Ollem
Она уже с порога явно расслышала мужской голос. И как можно суровее произнесла:
– Банни!
– Я тут! – пропела Банни.
Бросив куртку на лавочку в прихожей, Кэйт прошла в гостиную. Банни восседала на диване: личико в ореоле золотых кудряшек, взгляд – сама невинность, блузочка с открытым плечом и не по погоде тонка, а рядом один из сыновей Минтсов из соседнего дома.
Вот так новости. Эдвард Минтс был значительно старше Банни, нездорового вида и с непонятной растительностью на лице, с точки зрения Кэйт, напоминающей лишайник. Школу закончил еще позапрошлым летом, а поступить в колледж все никак не мог. Мамаша его утверждала, что мальчик страдает от японской болезни.
– И что ж за болезнь такая? – поинтересовалась как-то Кэйт.
– Это когда молодые люди месяцами не выходят из своей комнаты, не хотят больше жить… – пояснила миссис Минтс.
Вот только Эдвард проводил время не в своей комнате, а на застекленной террасе. Из окна их столовой было прекрасно видно, как он сидит в шезлонге, обхватив колени, и курит подозрительного размера самокрутки.
Ну ладно. По крайне мере, романа не ожидается (Банни питает слабость к спортивному телосложению). Как бы то ни было, правило есть правило.
– Банни, ты же знаешь, что нельзя водить мальчиков, когда дома никого нет, – произнесла Кэйт.
– Мальчиков?! – возмутилась Банни, удивленно вытаращив глаза. – У меня урок испанского!
В доказательство она потрясла открытым блокнотиком, который лежал у нее на коленях.
– Неужели?
– Папа мне разрешил? Сеньора сказала, мне нужен репетитор? А я у папы спросила, и он сказал «да»?
– Да, но… – начала было Кэйт.
Да, но вряд ли сеньора имела ввиду соседского наркомана. Вслух Кэйт этого не сказала (тоньше нужно действовать). Она только повернулась к Эдварду и спросила:
– Вы хорошо владеете испанским, Эдвард?
– Да, мэм. Я изучал испанский в течение пяти семестров.
Непонятно, «мэм» для выпендрежа или серьезно. Но в любом случае обидно. Не настолько она старая.

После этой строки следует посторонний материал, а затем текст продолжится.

/-- EVWAIT (R351, R71, R72). -/
def execEvwait (a : SReg) (b : VRegN) (s : State) : Host.Outcome State Fault Refusal :=
  issue (baseGate (.evwait a b)) (fun s =>
    let m := eventMask (rV s b)
    let v := vectorNow s
    if (homeDie s (ctxId s)).isNone then .trap s .notmapped 0
    else if v &&& m = m then .ok (wS (acquire s) a 0)
    else
      let clear := (maskBits m 192).filter (fun i => !bit v i)
      let fresh := (act s).wait.isNone
      let lim := (entry s).evtmo
      let w := waitOr s 3 lim
      let armed := armedBits s (ctxId s)
      match (if fresh || w.recheck then clear.find? (fun i => !armed.contains i) else none) with
      | some i => .trap s .deadwait (BitVec.ofNat 64 i)
      | none =>
        if m.toNat / 2 ^ 192 ≠ 0 ∧ lim ≠ 0 ∧ lim.toNat ≤ s.cyc - w.start then .ok (wS s a 1)
        else .stall (mirrorFor s (ctxId s) (home s)) { w with tags := maskBits m 192, recheck := false }) s

/-- EVSET (R352). -/
def execEvset (b : VRegN) (s : State) : Host.Outcome State Fault Refusal :=
  issue (baseGate (.evset b)) (fun s =>
    let m := eventMask (rV s b)
    if m.toNat % 2 ^ 192 ≠ 0 then .trap s .illegal (Instr.evset b).tval
    else if (homeDie s (ctxId s)).isNone then .trap s .notmapped 0
    else if !released s then .stall s (waitOr s 0 0)
    else .ok (changeVector s (ctxId s) (tgetD s.evec (ctxId s) 0 ||| m))) s

/-- EVCLR (R352). -/
def execEvclr (b : VRegN) (s : State) : Host.Outcome State Fault Refusal :=
  issue (baseGate (.evclr b)) (fun s =>
    if (homeDie s (ctxId s)).isNone then .trap s .notmapped 0
    else .ok (changeVector s (ctxId s) (tgetD s.evec (ctxId s) 0 &&& ~~~(eventMask (rV s b))))) s

/-- EVTEST (R350, R351). -/
def execEvtest (a : SReg) (b : VRegN) (s : State) : Host.Outcome State Fault Refusal :=
  issue (baseGate (.evtest a b)) (fun s =>
    let m := eventMask (rV s b)
    if (homeDie s (ctxId s)).isNone then .trap s .notmapped 0
    else if vectorNow s &&& m = m then .ok (wS (acquire s) a 1)
    else .ok (wS s a 0)) s

/-! ### Phasers (R353-R358) -/

/-- The phaser a handle names for the current context: its die and index (R354). -/
def phaserOf (s : State) (h : Word) : Option (Nat × Nat × Phaser) :=
  if bits h 63 32 ≠ 0 ∨ bit h 16 then none
  else
    match tget (dieOf s (bits h 31 29)).phasers (bits h 28 17) with
    | some p => if p.free || p.ctx != ctxId s || p.gen != bits h 15 0 then none else some (bits h 31 29, bits h 28 17, p)
    | none => none

/-- Changes a phaser. -/
def setPhaser (s : State) (d i : Nat) (p : Phaser) : State := modDie s d (fun k => { k with phasers := tset k.phasers i p })

/-- A member is the current context on its home core (R355). -/
def isMe (s : State) (m : PhMember) : Bool := m.ctx == ctxId s && m.core == home s

/-- The mode a member has, or will have if it is not yet in effect. DEDUCED, log 26: unsafe. -/
def PhMember.modeNow (m : PhMember) : PhMode := if m.live then m.mode else m.next.getD m.mode

/-- The signal-capable members in effect (R355). -/
def capable (p : Phaser) : List PhMember := p.members.filter (fun m => m.live && m.mode != .wait)

/-- A member has signalled the current phase. -/
def signalled (p : Phaser) (m : PhMember) : Bool := m.psig == some p.counter

/-- The phase boundary: the counter advances and pending changes take effect (R355). -/
def boundary (p : Phaser) : Phaser :=
  { p with
    counter := p.counter + 1
    members := p.members.filterMap (fun m =>
      if m.dropping then none else some { m with live := true, mode := m.next.getD m.mode, next := none, blocked := false }) }

/-- Completes the phase if every signal-capable member in effect has signalled it or dropped (R355). -/
def settle (p : Phaser) : Phaser :=
  if !(capable p).isEmpty && (capable p).all (fun m => signalled p m || m.dropping) then boundary p else p

/-- Changes the current context's member. -/
def modMember (s : State) (p : Phaser) (f : PhMember → PhMember) : Phaser :=
  { p with members := p.members.map (fun m => if isMe s m then f m else m) }

/-- A phaser instruction: the named phaser, or ILLEGAL (R354). -/
def withPhaser (i : Instr) (b : SReg) (s : State) (f : Nat → Nat → Phaser → Res) : Res :=
  match phaserOf s (rS s b) with
  | none => .trap s .illegal i.tval
  | some (d, x, p) => f d x p

/-- PHNEW (R353, R354): the lowest free phaser of the core's die. DESIGN CHOICE, log 19: unsafe. -/
def execPhnew (a : SReg) (s : State) : Host.Outcome State Fault Refusal :=
  issue (baseGate (.phnew a)) (fun s =>
    match unitOf (home s) with
    | none => .ok (wS s a 0)
    | some d =>
      let ps := (dieOf s d).phasers
      match (List.range 4096).find? (fun i => match tget ps i with
        | some p => p.free
        | none => true) with
      | none => .ok (wS s a 0)
      | some i =>
        let gen := match tget ps i with
          | some p => p.gen
          | none => 1
        .ok (wS (setPhaser s d i ⟨gen, false, ctxId s, 0, []⟩) a (BitVec.ofNat 64 (d * 2 ^ 29 + i * 2 ^ 17 + gen)))) s

/-- The mode of a PHREG (R353). -/
def phMode (m : BitVec 2) : PhMode := if m = 0 then .sig else if m = 1 then .wait else .sigWait

/-- PHREG (R353, R355). -/
def execPhreg (b : SReg) (m : BitVec 2) (s : State) : Host.Outcome State Fault Refusal :=
  issue (baseGate (.phreg b m)) (fun s => withPhaser (.phreg b m) b s (fun d i p =>
    let known := p.members.any (isMe s)
    if !known && 1024 ≤ p.members.length then .trap s .illegal (Instr.phreg b m).tval
    else
      let p := if known then p else { p with members := p.members ++ [⟨ctxId s, home s, phMode m, false, none, false, none, false⟩] }
      let now := (capable p).isEmpty
      .ok (setPhaser s d i (modMember s p (fun x =>
        if now then { x with mode := phMode m, live := true, next := none, dropping := false }
        else { x with next := some (phMode m), dropping := false }))))) s

/-- PHDROP (R353, R355). -/
def execPhdrop (b : SReg) (s : State) : Host.Outcome State Fault Refusal :=
  issue (baseGate (.phdrop b)) (fun s => withPhaser (.phdrop b) b s (fun d i p =>
    if !p.members.any (isMe s) then .trap s .illegal (Instr.phdrop b).tval
    else .ok (setPhaser s d i (settle (modMember s p (fun x => { x with dropping := true })))))) s

/-- PHSIG's signal (R356): none where it must stall. -/
def signalNow (s : State) (p : Phaser) : Option Phaser :=
  match p.members.find? (isMe s) with
  | none => none
  | some m =>
    if signalled p m || !released s then none else some (settle (modMember s p (fun x => { x with psig := some p.counter })))

/-- PHSIG (R356). -/
def execPhsig (b : SReg) (s : State) : Host.Outcome State Fault Refusal :=
  issue (baseGate (.phsig b)) (fun s => withPhaser (.phsig b) b s (fun d i p =>
    match p.members.find? (isMe s) with
    | none => .trap s .illegal (Instr.phsig b).tval
    | some m =>
      if m.modeNow = .wait then .trap s .illegal (Instr.phsig b).tval
      else
        match signalNow s p with
        | none => .stall s (waitOr s 2 (rS s b))
        | some p => .ok (donationOver (setPhaser s d i p) (home s) (ctxId s) (some (rS s b))))) s

/-- The counter has passed a target (R356). -/
def passed (c target : BitVec 32) : Bool := 1 ≤ (c - target).toNat && (c - target).toNat < 2 ^ 31

/-- Donates to the highest-ranking member in the shadow or streaming slot that has not signalled (R88, R358).
DEDUCED, log 25: unsafe. -/
def donate (s : State) (p : Phaser) (h : Word) : State :=
  let core := home s
  let k := coreOf s core
  let held : Nat → Bool := fun c => frameCtx k.shadow == some c || frameCtx k.streaming == some c
  let ms := (capable p).filter (fun m => m.core == core && m.ctx != ctxId s && held m.ctx && !signalled p m && !m.dropping)
  if (entry s).donate = 0 || s.cur.away.isSome || k.switching || k.donation.isSome || (preemptBy s core).isSome then s
  else
    match bestBy (fun a b => ctxRank s core b.ctx < ctxRank s core a.ctx) ms with
    | none => s
    | some m => engage (modCore s core (fun k => { k with donation := some ⟨ctxId s, m.ctx, h, s.cyc⟩ })) core m.ctx

/-- Every other signal-capable member in effect is blocked on the phaser (R357). -/
def lastToWait (s : State) (p : Phaser) : Bool := !(capable p).isEmpty && (capable p).all (fun m => isMe s m || m.blocked)

/-- The wait of PHWAIT and PHSW: `stage` is 0 before it and target + 1 in it (R356-R358). -/
def phaserWait (a : SReg) (h : Word) (s : State) (d i : Nat) (p : Phaser) (target : BitVec 32) : Res :=
  let w := waitOr s 2 h
  if passed p.counter target then .ok (wS (acquire s) a 0)
  else if w.stage = 0 && lastToWait s p then .trap s .deadwait h
  else
    let p := modMember s p (fun x => { x with blocked := true })
    let s := setPhaser s d i p
    .stall (donate s p h) { w with stage := target.toNat + 1 }

/-- PHWAIT and PHSW re-entered: released before or by a reset, met, or still waiting. -/
def phaserResume (a : SReg) (s : State) (w : Wait) : Res :=
  match w.reply, phaserOf s w.operand with
  | some v, _ => .ok (wS (if v = 0 then acquire s else s) a v)
  | none, none => .ok (wS s a 1)
  | none, some (d, i, p) =>
    let target := BitVec.ofNat 32 (w.stage - 1)
    if passed p.counter target then
      .ok (wS (acquire (setPhaser s d i (modMember s p (fun x => { x with blocked := false })))) a 0)
    else .stall (donate s p w.operand) w

/-- PHWAIT (R356). -/
def execPhwait (a b : SReg) (s : State) : Host.Outcome State Fault Refusal :=
  issue (baseGate (.phwait a b)) (fun s =>
    let w := waitOr s 2 (rS s b)
    if w.stage ≠ 0 then phaserResume a s w
    else withPhaser (.phwait a b) b s (fun d i p =>
      match p.members.find? (isMe s) with
      | none => .trap s .illegal (Instr.phwait a b).tval
      | some m =>
        if m.modeNow = .sig then .trap s .illegal (Instr.phwait a b).tval
        else phaserWait a (rS s b) s d i p (m.psig.getD p.counter))) s

/-- PHSW (R356). A SIG member cannot wait and a WAIT member cannot signal (R354). -/
def execPhsw (a b : SReg) (s : State) : Host.Outcome State Fault Refusal :=
  issue (baseGate (.phsw a b)) (fun s =>
    let h := rS s b
    let w := waitOr s 2 h
    if w.stage ≠ 0 ∨ w.reply.isSome then phaserResume a s w
    else withPhaser (.phsw a b) b s (fun d i p =>
      match p.members.find? (isMe s) with
      | none => .trap s .illegal (Instr.phsw a b).tval
      | some m =>
        if m.modeNow ≠ .sigWait then .trap s .illegal (Instr.phsw a b).tval
        else
          let c := p.counter
          match signalNow s p with
          | none =>
            if signalled p m && !m.blocked && lastToWait s p then .trap s .deadwait h
            else .stall (if signalled p m then setPhaser s d i (modMember s p (fun x => { x with blocked := true })) else s) w
          | some p => phaserWait a h (donationOver (setPhaser s d i p) (home s) (ctxId s) (some h)) d i p c)) s

/-- PHREAD (R356). -/
def execPhread (a b : SReg) (s : State) : Host.Outcome State Fault Refusal :=
  issue (baseGate (.phread a b)) (fun s => withPhaser (.phread a b) b s (fun _ _ p =>
    let cap := capable p
    let left := cap.filter (fun m => !signalled p m)
    .ok (wS s a (BitVec.ofNat 64 (p.counter.toNat + cap.length % 65536 * 2 ^ 32 + left.length % 65536 * 2 ^ 48))))) s

/-- PHRESET releases the waiters of a phaser: with 0 those whose phase has completed, with 1 the others (R355, R356). -/
def releaseWaiters (s : State) (h : Word) (p : Phaser) : State :=
  { s with cores := s.cores.map (fun c => (c.1, mapWaits c.2 (fun x _ w =>
      if w.kind == 2 && w.operand == h && x == p.ctx &&
          (w.stage != 0 || p.members.any (fun m => m.ctx == x && m.core == c.1 && m.blocked)) then
        { w with reply := some (if w.stage ≠ 0 ∧ passed p.counter (BitVec.ofNat 32 (w.stage - 1)) then 0 else 1) }
      else w))) }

– Я иногда даже думаю на испанском.
Тут Банни хихикнула. Она по любому поводу хихикала.
– Он меня многому уже научил? – вставила она.
У нее была дурацкая привычка произносить утвердительные предложения как вопросы. Кейт любила ее дразнить, всерьез на них отвечая.
– Я понятия не имею, меня тут не было, – сказала она.
– Чего? – не понял Эдвард.
– Не обращай внимания? – сказала Банни.
– И в каждом семестре я получал «А» или «А» с минусом, – продолжил Эдвард, – кроме последнего года. Но тут не моя вина. Я тогда переживал тяжелые времена.
– Замечательно, но Банни все равно нельзя принимать молодых людей, когда дома никого нет.
– Ох! Как это унизительно! – воскликнула Банни.
– Такая жизнь, – ответила Кейт. – Вы продолжайте занятие, а я буду поблизости.
Она вышла из комнаты. Выходя, услышала, как Банни прошептала:
– Ун стервоза.
– Уна стервоза, – учительским тоном поправил Эдвард.
И оба прыснули. Банни совсем не такая милая девочка, как все думают.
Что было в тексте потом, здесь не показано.